Work request
Return the data below exactly, stopping after the line with "completion keeps -/".

(Data excerpts)
---

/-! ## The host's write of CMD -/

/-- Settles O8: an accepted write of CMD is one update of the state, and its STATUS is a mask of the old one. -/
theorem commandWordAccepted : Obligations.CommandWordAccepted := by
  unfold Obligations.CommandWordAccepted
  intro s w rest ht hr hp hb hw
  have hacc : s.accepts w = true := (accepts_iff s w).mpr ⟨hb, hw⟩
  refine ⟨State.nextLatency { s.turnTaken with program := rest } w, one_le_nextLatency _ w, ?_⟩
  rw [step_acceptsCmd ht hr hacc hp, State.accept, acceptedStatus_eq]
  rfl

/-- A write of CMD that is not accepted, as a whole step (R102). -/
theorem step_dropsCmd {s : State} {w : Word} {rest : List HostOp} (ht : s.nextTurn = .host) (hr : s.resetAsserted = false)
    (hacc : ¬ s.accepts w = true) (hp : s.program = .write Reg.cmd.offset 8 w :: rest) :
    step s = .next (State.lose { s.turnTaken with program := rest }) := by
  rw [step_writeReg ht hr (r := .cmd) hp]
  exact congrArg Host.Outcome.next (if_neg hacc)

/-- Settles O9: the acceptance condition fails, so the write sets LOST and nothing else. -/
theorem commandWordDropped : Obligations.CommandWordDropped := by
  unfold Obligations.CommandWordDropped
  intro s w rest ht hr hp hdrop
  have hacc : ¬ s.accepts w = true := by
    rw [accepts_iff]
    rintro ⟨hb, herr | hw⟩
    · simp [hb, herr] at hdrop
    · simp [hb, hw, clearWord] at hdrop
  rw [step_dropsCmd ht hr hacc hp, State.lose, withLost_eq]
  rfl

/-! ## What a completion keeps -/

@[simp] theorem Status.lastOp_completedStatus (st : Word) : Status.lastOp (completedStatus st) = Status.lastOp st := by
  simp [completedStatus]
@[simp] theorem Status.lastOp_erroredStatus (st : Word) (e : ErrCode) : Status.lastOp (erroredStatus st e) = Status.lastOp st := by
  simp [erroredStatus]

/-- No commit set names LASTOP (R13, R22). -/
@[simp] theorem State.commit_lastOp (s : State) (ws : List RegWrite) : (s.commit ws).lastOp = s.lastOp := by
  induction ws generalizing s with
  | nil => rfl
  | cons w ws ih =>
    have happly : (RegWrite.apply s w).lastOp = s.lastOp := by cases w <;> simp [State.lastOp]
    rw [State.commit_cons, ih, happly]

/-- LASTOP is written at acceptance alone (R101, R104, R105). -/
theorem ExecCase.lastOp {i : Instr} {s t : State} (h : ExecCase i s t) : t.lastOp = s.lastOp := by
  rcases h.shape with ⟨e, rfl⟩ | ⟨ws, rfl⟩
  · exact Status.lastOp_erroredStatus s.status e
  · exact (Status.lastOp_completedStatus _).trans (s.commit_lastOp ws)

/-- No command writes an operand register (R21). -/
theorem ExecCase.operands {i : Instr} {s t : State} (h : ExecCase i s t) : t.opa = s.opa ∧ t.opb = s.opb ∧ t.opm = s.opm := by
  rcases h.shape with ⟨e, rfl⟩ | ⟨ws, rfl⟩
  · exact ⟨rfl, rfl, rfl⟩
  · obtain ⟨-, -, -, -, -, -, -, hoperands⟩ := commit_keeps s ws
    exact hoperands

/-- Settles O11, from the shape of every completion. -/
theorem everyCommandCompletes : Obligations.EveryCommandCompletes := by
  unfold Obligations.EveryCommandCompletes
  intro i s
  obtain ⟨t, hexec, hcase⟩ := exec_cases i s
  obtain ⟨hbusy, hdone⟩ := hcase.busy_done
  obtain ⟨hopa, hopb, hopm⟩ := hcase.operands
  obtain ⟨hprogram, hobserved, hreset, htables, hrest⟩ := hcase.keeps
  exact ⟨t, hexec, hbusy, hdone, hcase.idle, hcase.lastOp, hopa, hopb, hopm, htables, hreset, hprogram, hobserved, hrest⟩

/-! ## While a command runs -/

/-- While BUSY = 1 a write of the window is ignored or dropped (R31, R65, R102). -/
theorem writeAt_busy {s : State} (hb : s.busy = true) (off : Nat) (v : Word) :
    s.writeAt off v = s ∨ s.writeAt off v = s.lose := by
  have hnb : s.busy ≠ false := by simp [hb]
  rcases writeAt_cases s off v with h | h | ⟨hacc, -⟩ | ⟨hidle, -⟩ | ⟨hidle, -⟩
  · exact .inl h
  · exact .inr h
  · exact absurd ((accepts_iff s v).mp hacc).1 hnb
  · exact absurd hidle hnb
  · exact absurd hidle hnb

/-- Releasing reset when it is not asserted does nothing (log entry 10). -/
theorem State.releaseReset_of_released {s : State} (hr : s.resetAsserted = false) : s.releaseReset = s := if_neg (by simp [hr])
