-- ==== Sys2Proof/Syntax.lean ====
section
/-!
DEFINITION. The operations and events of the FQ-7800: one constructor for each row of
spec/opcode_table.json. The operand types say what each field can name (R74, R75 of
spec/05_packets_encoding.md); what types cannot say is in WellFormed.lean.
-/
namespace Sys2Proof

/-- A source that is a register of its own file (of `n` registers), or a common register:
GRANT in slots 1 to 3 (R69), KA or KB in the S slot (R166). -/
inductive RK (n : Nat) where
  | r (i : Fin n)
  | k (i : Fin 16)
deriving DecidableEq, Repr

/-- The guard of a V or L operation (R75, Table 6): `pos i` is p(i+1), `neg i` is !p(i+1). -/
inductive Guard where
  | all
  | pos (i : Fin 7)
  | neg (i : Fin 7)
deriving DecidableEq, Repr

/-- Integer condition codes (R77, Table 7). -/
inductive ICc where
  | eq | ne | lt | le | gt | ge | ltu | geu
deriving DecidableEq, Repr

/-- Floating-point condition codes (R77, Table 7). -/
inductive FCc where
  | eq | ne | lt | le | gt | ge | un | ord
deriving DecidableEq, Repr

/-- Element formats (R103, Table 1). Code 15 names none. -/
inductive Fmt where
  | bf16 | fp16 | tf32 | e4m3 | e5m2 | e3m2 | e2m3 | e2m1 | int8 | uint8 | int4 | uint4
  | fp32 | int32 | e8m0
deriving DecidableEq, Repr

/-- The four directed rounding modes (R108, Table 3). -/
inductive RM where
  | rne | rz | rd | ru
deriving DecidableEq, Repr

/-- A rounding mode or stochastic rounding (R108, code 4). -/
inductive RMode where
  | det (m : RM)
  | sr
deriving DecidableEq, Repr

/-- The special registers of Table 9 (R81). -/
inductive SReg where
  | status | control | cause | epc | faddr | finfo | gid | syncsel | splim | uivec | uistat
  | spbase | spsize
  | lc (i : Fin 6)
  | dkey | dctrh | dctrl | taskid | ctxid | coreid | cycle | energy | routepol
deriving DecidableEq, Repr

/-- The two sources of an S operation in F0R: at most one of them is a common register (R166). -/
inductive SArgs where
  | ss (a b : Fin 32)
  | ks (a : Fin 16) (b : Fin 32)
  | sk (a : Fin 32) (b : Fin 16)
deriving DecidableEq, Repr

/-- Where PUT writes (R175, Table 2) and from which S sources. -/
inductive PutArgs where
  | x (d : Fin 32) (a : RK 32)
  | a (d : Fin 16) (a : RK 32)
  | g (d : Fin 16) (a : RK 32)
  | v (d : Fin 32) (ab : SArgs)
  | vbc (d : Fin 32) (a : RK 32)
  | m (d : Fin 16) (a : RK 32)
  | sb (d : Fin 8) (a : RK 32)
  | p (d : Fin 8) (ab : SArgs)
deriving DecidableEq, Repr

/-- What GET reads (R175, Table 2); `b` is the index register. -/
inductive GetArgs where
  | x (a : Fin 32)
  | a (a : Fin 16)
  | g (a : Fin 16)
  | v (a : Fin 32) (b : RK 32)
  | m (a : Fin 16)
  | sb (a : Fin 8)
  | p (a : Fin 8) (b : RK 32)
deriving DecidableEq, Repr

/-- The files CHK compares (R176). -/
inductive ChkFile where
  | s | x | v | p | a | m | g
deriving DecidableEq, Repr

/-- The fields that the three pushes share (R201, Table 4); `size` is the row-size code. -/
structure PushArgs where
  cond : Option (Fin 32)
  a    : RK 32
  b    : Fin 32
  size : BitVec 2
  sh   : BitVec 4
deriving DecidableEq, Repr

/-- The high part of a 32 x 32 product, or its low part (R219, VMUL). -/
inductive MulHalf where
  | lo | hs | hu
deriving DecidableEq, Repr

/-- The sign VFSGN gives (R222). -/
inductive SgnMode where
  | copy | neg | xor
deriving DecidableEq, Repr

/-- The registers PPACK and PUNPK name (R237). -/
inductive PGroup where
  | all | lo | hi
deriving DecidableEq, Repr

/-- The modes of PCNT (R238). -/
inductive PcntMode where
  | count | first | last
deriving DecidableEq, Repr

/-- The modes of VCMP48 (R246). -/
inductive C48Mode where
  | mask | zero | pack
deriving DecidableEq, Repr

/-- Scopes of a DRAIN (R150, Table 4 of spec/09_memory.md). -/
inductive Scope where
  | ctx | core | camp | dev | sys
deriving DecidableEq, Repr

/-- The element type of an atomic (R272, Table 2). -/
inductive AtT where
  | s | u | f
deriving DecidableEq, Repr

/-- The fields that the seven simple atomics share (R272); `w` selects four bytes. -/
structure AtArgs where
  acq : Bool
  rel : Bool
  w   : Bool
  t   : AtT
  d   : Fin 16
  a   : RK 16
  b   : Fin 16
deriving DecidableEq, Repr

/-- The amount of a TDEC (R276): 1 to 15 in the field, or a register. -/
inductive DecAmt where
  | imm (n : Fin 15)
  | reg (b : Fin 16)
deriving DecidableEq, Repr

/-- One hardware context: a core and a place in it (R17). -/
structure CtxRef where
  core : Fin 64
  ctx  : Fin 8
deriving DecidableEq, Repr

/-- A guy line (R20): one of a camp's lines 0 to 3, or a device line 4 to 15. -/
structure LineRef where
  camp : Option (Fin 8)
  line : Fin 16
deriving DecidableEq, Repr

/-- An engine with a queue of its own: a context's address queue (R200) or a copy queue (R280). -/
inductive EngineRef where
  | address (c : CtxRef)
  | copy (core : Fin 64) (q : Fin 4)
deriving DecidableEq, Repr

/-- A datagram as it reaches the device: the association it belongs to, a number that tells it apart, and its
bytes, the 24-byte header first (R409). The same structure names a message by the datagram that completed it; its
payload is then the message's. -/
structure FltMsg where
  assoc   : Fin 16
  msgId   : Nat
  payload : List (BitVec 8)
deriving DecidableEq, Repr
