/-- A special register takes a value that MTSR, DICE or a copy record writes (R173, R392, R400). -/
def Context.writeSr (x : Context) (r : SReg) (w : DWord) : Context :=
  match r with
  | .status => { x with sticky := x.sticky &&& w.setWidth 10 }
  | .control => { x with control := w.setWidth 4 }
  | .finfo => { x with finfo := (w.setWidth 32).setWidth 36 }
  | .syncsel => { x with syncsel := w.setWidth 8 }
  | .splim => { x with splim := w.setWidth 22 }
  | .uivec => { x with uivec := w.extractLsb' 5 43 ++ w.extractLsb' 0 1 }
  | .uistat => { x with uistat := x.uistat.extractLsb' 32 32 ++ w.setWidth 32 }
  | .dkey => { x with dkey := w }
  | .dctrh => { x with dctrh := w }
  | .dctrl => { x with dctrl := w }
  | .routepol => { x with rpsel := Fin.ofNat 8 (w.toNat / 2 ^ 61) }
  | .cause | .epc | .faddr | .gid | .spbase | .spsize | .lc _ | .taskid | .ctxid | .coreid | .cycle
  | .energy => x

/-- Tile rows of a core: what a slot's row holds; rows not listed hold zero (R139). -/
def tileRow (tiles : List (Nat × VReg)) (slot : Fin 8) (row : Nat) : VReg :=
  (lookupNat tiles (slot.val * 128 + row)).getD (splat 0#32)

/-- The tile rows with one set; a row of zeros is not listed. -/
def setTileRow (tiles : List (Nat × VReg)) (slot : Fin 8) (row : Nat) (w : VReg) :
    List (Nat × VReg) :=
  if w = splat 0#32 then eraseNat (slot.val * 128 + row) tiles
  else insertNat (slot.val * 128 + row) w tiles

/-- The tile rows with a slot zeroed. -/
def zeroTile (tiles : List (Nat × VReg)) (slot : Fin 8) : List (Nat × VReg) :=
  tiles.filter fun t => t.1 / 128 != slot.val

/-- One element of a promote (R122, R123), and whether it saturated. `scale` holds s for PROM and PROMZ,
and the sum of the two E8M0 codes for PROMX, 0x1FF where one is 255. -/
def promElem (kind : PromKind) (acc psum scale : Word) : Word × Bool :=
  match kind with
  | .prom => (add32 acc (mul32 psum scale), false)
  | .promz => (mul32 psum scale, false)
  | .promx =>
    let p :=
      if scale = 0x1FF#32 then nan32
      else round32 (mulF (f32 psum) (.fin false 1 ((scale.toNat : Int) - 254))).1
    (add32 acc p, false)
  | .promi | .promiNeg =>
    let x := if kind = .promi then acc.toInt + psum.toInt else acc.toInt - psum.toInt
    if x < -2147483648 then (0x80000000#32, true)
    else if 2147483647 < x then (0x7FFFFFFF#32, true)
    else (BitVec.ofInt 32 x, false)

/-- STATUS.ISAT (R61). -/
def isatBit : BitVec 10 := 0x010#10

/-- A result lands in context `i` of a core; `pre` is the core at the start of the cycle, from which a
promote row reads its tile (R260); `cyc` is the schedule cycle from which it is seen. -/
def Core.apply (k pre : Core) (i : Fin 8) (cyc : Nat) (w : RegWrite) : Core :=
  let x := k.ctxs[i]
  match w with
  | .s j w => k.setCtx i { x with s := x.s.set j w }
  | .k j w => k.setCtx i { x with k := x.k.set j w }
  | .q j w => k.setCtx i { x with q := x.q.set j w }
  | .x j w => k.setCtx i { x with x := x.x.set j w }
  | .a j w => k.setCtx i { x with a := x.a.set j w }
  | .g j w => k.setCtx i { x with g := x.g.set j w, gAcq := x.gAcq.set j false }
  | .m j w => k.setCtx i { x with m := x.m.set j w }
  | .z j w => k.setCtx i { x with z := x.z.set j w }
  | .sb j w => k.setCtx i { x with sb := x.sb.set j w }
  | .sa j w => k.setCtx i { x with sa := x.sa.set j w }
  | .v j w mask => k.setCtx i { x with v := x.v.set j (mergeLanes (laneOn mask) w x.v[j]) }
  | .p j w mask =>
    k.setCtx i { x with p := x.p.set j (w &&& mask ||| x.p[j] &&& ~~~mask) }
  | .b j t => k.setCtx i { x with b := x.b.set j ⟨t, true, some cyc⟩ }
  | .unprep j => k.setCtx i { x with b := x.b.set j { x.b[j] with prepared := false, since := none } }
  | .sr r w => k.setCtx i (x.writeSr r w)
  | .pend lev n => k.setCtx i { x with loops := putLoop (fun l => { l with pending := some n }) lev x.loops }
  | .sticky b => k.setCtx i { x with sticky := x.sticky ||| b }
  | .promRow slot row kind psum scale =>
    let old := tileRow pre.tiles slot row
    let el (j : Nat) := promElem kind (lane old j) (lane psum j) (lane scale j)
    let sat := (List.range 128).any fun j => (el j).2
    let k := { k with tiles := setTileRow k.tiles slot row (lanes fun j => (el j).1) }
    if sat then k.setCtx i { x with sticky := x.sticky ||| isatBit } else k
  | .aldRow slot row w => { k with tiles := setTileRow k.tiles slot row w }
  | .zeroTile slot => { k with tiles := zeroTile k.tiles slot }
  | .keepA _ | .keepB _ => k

---

Solution to this exercise
/-! ## The host's write of CMD -/

/-- Settles O8: an accepted write of CMD is one update of the state, and its STATUS is a mask of the old one. -/
theorem commandWordAccepted : Obligations.CommandWordAccepted := by
  unfold Obligations.CommandWordAccepted
  intro s w rest ht hr hp hb hw
  have hacc : s.accepts w = true := (accepts_iff s w).mpr ⟨hb, hw⟩
  refine ⟨State.nextLatency { s.turnTaken with program := rest } w, one_le_nextLatency _ w, ?_⟩
  rw [step_acceptsCmd ht hr hacc hp, State.accept, acceptedStatus_eq]
  rfl

/-- A write of CMD that is not accepted, as a whole step (R102). -/
theorem step_dropsCmd {s : State} {w : Word} {rest : List HostOp} (ht : s.nextTurn = .host) (hr : s.resetAsserted = false)
    (hacc : ¬ s.accepts w = true) (hp : s.program = .write Reg.cmd.offset 8 w :: rest) :
    step s = .next (State.lose { s.turnTaken with program := rest }) := by
  rw [step_writeReg ht hr (r := .cmd) hp]
  exact congrArg Host.Outcome.next (if_neg hacc)

/-- Settles O9: the acceptance condition fails, so the write sets LOST and nothing else. -/
theorem commandWordDropped : Obligations.CommandWordDropped := by
  unfold Obligations.CommandWordDropped
  intro s w rest ht hr hp hdrop
  have hacc : ¬ s.accepts w = true := by
    rw [accepts_iff]
    rintro ⟨hb, herr | hw⟩
    · simp [hb, herr] at hdrop
    · simp [hb, hw, clearWord] at hdrop
  rw [step_dropsCmd ht hr hacc hp, State.lose, withLost_eq]
  rfl

/-! ## What a completion keeps -/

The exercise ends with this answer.